== WHAT TO DO ==
The task calls for the count of lines containing "claimHeard" in these records, given as a number with no other words.

== DATA TO USE ==

[Start of section]

/-- A law `P` of voice records that every change of a record keeps, given the law `Q` of the bid entries that records
are created from. -/
structure VoiceLaw (P : Voice → Prop) (Q : Bid → Prop) : Prop where
  placed     : ∀ v state p, P v → P { v with state := state, p := p }
  advanced   : ∀ v, P v → P v.advanced
  rated      : ∀ v x step, P v → P (v.rated (clampRate x) step)
  dryMoved   : ∀ v dry, P v → v.dry.isSome → P { v with dry := some dry }
  withDry    : ∀ v now, P v → P (v.withDry now)
  tested     : ∀ look ring v, P v → P (v.tested look ring)
  dried      : ∀ look ring now v, P v → v.fill = .filling → P (v.dried look ring now)
  completion : ∀ look length now ring v, P v → P (v.completion look length now ring)
  pending    : ∀ v e, P v → P { v with pendingEnd := e }
  faded      : ∀ v e, P v → v.fin = none → P (v.faded e)
  exited     : ∀ v, P v → P v.loopExited
  follows    : ∀ v f, P v → v.fin = none → P { v with follow := some f }
  unfollows  : ∀ v, P v → P { v with follow := none }
  created    : ∀ b record now hasLoop, Q b → P (b.create record now hasLoop)

/-- Every in-use record satisfies `P`. -/
def State.Obeys (P : Voice → Prop) (s : State) : Prop := ∀ v ∈ s.voices, P v

theorem State.Obeys.congr {P : Voice → Prop} {s t : State} (h : s.Obeys P) (hv : t.voices = s.voices) : t.Obeys P := by
  unfold State.Obeys
  rwa [hv]

section
variable {P : Voice → Prop} {s : State} (h : s.Obeys P)
include h

theorem State.Obeys.setTimebase (x : Timebase) : (s.setTimebase x).Obeys P := h

theorem State.Obeys.notice (addressee : Nat) (body : NoticeBody) : (s.queueNotice addressee body).Obeys P := h

theorem State.Obeys.setCatalogue (x : Catalogue) : (s.setCatalogue x).Obeys P := h

theorem State.Obeys.releaseUse (id : Nat) : (s.releaseUse id).Obeys P := h

theorem State.Obeys.addUse (id : Nat) : (s.addUse id).Obeys P := h

end

/-- A record of the table after is one of the table before, or what became of the one found for its tag. -/
theorem mem_voicesAfter_found {g : Nat} {o : Voice → Option Voice} {l : List Voice} {w : Voice}
    (hw : w ∈ voicesAfter g o l) : w ∈ l ∨ ∃ v, l.find? (·.tag == g) = some v ∧ o v = some w := by
  cases h : l.find? (·.tag == g) with
  | none => rw [voicesAfter_of_none h] at hw; exact .inl hw
  | some v =>
    cases ho : o v with
    | none => rw [voicesAfter_of_leaves h ho] at hw; exact .inl (List.mem_filter.1 hw).1
    | some x =>
      rw [voicesAfter_of_stays h ho] at hw
      rcases mem_updateFirst _ _ _ _ hw with hw | ⟨-, -, -, rfl⟩
      · exact .inl hw
      · exact .inr ⟨v, rfl, ho⟩

theorem VoiceTo.obeys {P : Voice → Prop} {G : Nat → Prop} {g : Nat} {o : Voice → Option Voice} {s t : State}
    (a : VoiceTo G g o s t) (h : s.Obeys P) (ho : ∀ v w, s.voice? g = some v → o v = some w → P w) : t.Obeys P := by
  intro w hw
  rw [a.voices] at hw
  rcases mem_voicesAfter_found hw with hw | ⟨v, hv, hw⟩
  · exact h w hw
  · exact ho v w hv hw

theorem FillsTo.obeys {P : Voice → Prop} {G : Nat → Prop} {g : Nat} {f : Voice → Voice} {s t : State}
    (a : FillsTo G g f s t) (h : s.Obeys P) (hf : ∀ v, s.voice? g = some v → P (f v)) : t.Obeys P :=
  VoiceTo.obeys a h fun v w hv hw => by
    cases hw
    exact hf v hv

theorem State.updateVoice_obeys {P : Voice → Prop} {s : State} {g : Nat} {f : Voice → Voice} (h : s.Obeys P)
    (hf : ∀ v, s.voice? g = some v → P (f v)) : (s.updateVoice g f).Obeys P := by
  intro w hw
  rw [State.updateVoice, State.setVoices_voices, ← voicesAfter_update] at hw
  rcases mem_voicesAfter_found hw with hw | ⟨v, hv, hw⟩
  · exact h w hw
  · cases hw
    exact hf v hv

theorem State.retire_obeys {P : Voice → Prop} {s : State} (h : s.Obeys P) (g : Nat) (reason : RetireReason) :
    (s.retire g reason).Obeys P := by
  intro w hw
  rw [State.retire_voices] at hw
  exact h w (List.mem_filter.1 hw).1

theorem State.noteTaken_obeys {P : Voice → Prop} {s : State} (h : s.Obeys P) (n : NoteFields) : (s.noteTaken n).Obeys P := by
  have h1 := State.retire_obeys h n.tag .superseded
  refine h1.congr ?_
  have hk : Keeps true true false (s.retire n.tag .superseded) (s.noteTaken n) :=
    (((State.dropBid_keeps _ _).trans (State.homeWatch_keeps _ n)).trans (State.makeBid_keeps _ n)).finish
  exact hk.voices rfl

theorem State.claimHeard_obeys {P : Voice → Prop} {s : State} (h : s.Obeys P) (tag : Nat) : (s.claimHeard tag).Obeys P := by
  have h1 : (s.dropBid tag).Obeys P := h.congr ((s.dropBid_keeps (a := true) (b := true) tag).voices rfl)
  have h2 := State.retire_obeys h1 tag .yielded
  have hk : Keeps true true false ((s.dropBid tag).retire tag .yielded) (s.claimHeard tag) :=
    (((Keeps.refl _).setClaims _).trans (State.settleDue_step _).keeps).finish
  exact h2.congr (hk.voices rfl)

[End of section]

== ANSWER TO THIS EXERCISE ==
2